Otro aspecto molesto fue el de la grúa utilizada para filmar el show, que con mucha frecuencia estorbaba la visión de la audiencia ubicada del lado izquierdo. Uno de los grandes momentos fue la interpretación de la conocida canción de Lennon, “Imagine”, que Gerry arregló de una manera brillante. Tras ella tocaron “El encuentro”, que fue introducida con unas sabias palabras acerca del poder de la música para limar diferencias y servir de punto de encuentro. El tercer y último tema cantado fue “Hallelujah I Love Her So” de Ray Charles, a la que Gerry cambió un poco la letra para adaptarla a su propia realidad conyugal. Asistir a un concierto de Weil es siempre una manera de reencontrarse con los valores más elevados del ser humano. Este austríaco de 76 años, con 57 años en Venezuela, tiene un espíritu de trabajo envidiable. Al final, la Alcaldía de Caracas le otorgó una placa de reconocimiento por sus aportes a la cultura. Y con su reconocible “Caballito frenao”, todos quedamos contentos. Juan Carlos Ballesta


AHÍ ESTUVIMOS

La Vida Bohème Anfiteatro Centro de Arte El Hatillo, Caracas (Octubre 11, 2015)

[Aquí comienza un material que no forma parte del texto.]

-- ==== Sys2Proof/Laws/Exec.lean ====
section
/-!
SUPPORT. The dispatch and the step, said once: what `exec` answers for each command is its meaning, and a step runs the command at
the front of the queue.
-/

namespace Sys2Proof.Machine

theorem step_cons (s : State) (c : Instr) (rest : List Instr) (h : s.pending = c :: rest) :
    step s = exec c { s with pending := rest } := by unfold step; rw [h]

theorem step_nil (s : State) (h : s.pending = []) : step s = idle s := by unfold step; rw [h]

/-- With no row of the sideband to serve, time goes on. -/
theorem idle_tick (s : State) (h : s.mgt.rows = [] ∨ s.asleep = true) : idle s = .next (tick s) := by
  unfold idle
  rcases h with h | h
  · rw [h]
  · split
    · simp [h]
    · rfl
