theorem Kept.sbPop {corrected bad} (h : Kept s t) : Kept s (Machine.sbPop corrected bad t) := by
  refine .ite (.put h) ?_
  split
  · exact h
  · extract_lets _ t1
    have h1 : Kept s t1 := .showWord h
    exact .showSb (.update (.ite (.bump h1) (.ite (.bump h1) h1)))

theorem Answer.execSbDataRead {corrected bad} (h : Kept s t) :
    Answer s (Machine.execSbDataRead corrected bad t) :=
  .next (.sbPop h)

theorem Kept.sbMark (h : Kept s t) : Kept s (Machine.sbMark t) := .showSb (.update h)

theorem Answer.execSbMark (h : Kept s t) : Answer s (Machine.execSbMark t) := .next (.sbMark h)

theorem Kept.sbUndo (h : Kept s t) : Kept s (Machine.sbUndo t) := .update h

theorem Kept.sbRewind (h : Kept s t) : Kept s (Machine.sbRewind t) := by
  unfold Machine.sbRewind
  split
  · exact .showSb (.update h)
  · exact .showSb (.update (.bump (.put h)))

theorem Answer.execSbRewind (h : Kept s t) : Answer s (Machine.execSbRewind t) := .next (.sbRewind h)

theorem Kept.sbPopItem {n} (h : Kept s t) : Kept s (Machine.sbPopItem n t) := by
  induction n generalizing t with
  | zero => exact h
  | succ n ih => exact .ite (.sbPop h) (ih (.sbPop h))

theorem Kept.sidebandUnit (h : Kept s t) : Kept s (Machine.sidebandUnit t) :=
  .sbPopItem (.ite (.sbRewind h) (.sbMark h))

theorem Kept.takeSideband (h : Kept s t) : Kept s (Machine.takeSideband t) := by
  unfold Machine.takeSideband
  split
  · exact .takeArrival h
  · exact .accept (.update h)

theorem Answer.execSbFlush (h : Kept s t) : Answer s (Machine.execSbFlush t) :=
  .next (.showSb (.update (.ite (.put (.sbDropItem h)) h)))

theorem Answer.execUartFrame {bytes} (h : Kept s t) : Answer s (Machine.execUartFrame bytes t) :=
  .ite (.next (.arrive h)) (.next h)

/-! ### The functions of Machine/Near.lean -/

theorem Kept.nearFill {a d owner} (h : Kept s t) : Kept s (Machine.nearFill a d owner t) :=
  .update (.stamp h) (near := fun c => Tab.wf_set c.near _ _)

theorem Kept.nearDrop {a} (h : Kept s t) : Kept s (Machine.nearDrop a t) := by
  unfold Machine.nearDrop
  split
  · exact .update h (near := fun c => Tab.wf_set c.near _ _)
  · exact h

theorem Kept.nearWrite {a d} (h : Kept s t) : Kept s (Machine.nearWrite a d t) := by
  unfold Machine.nearWrite
  split
  · exact .update h (near := fun c => Tab.wf_upd c.near _ _)
  · exact .nearDrop h
  · exact h

/-! ### The functions of Machine/Lanes.lean -/

theorem Kept.placeDecodes (h : Kept s t) : Kept s (Machine.placeDecodes t) :=
  .forAll (fun _ _ => .beside) (.forAll (fun _ _ h' => .ite (.beside h') h') h)

theorem Kept.addDecode {j} (h : Kept s t) : Kept s (Machine.addDecode j t) := .placeDecodes (.beside h)

/-! ### The functions of Machine/Charges.lean -/

theorem Kept.chargeG {m n} (h : Kept s t) : Kept s (Machine.chargeG m n t) :=
  .update h (masters := fun c => Tab.wf_upd c.masters _ _)

theorem Kept.chargeS {m n pool} (h : Kept s t) : Kept s (Machine.chargeS m n pool t) :=
  .update h (masters := fun c => Tab.wf_upd c.masters _ _)

theorem Kept.joinWait {m} (h : Kept s t) : Kept s (Machine.joinWait m t) := by
  refine .ite h ?_
  split
  · exact .update h (masters := fun c => Tab.wf_upd c.masters _ _)
  · exact h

Un año después de su última visita a Venezuela, regresó La Vida Bohème para ofrecer cuatro conciertos, los dos primeros en Caracas, uno en Puerto La Cruz y el siguiente en Mérida. Como cabía esperar, ambas fechas caraqueñas agotaron las localidades, a pesar de coincidir con un puente feriado. A diferencia de los conciertos que siguieron al lanzamiento de su segundo disco Será (2013) -ganador del Grammy Latino como Mejor Álbum- en los que se acompañaron de músicos invitados, esta vez Henry D’Arthenay (voz, guitarra, sinte), Rafael Pérez Medina (bajo, sinte), Sebastián Ayala (batería, secuencias, coros) y Daniel De Sousa (guitarra, percusión, coros) decidieron volver a su origen como cuarteto, lo cual es sin duda una decisión inteligente tomando en cuenta lo costoso y complicado que en una gira puede ser ese detalle. El segundo show en Caracas comenzó -tras un retraso de media hora- con “Radio Capital”, uno de sus primeros y más conocidos temas, que obviamente puso a la audiencia a cantar desde el minuto cero. El escenario, con una pantalla vertical de leds en el centro que no aportó demasiado, se mantuvo extrañamente en total oscuridad hasta la segunda canción, “Calle Barcelona”, otra que fue coreada por los

presentes. El sonido, al menos desde el lado superior derecho, no se apreciaba definido, y no lo estuvo durante todo el show. La voz de D’Arthenay estuvo casi siempre opacada por la instrumentación. La batería de Ayala tampoco corrió con suerte. La iluminación estuvo deficiente. No obstante estos aspectos, el show estuvo a la altura. Para una banda que se mantuvo tocando las canciones de su primer disco, Nuestra (2010) durante varios años, es lógico que esas canciones sean las que la gente es capaz de cantar de principio a fin a todo gañote. Eso pasó con “Flamingo”, “El Zar”, “El sentimiento ha muerto”, “Danz” y “Nicaragua”, temas que marcaron a una generación que ha crecido en medio de la crisis o abandonado el país. Los temas del segundo álbum (un salto cuántico respecto al debut) también despertaron interés, pero no todos poseen el mismo atractivo para aquellos que descubrieron a la banda a finales de la década pasada y crecieron con ella llenándose de pinturas en plazas públicas, bares o instituciones educativas. Quizá el grupo maduró mucho más que parte de su audiencia y por ello Será genera opiniones encontradas. Las fantásticas “Angelitos negros” y “Hornos de Cal” fueron las primeras que tocaron de ese disco. Después de esta, Henry se dirigió a la audiencia por primera vez, pero no todos entendieron lo que dijo y que se resume en “disculpen por no hablar mucho, queremos que disfruten”.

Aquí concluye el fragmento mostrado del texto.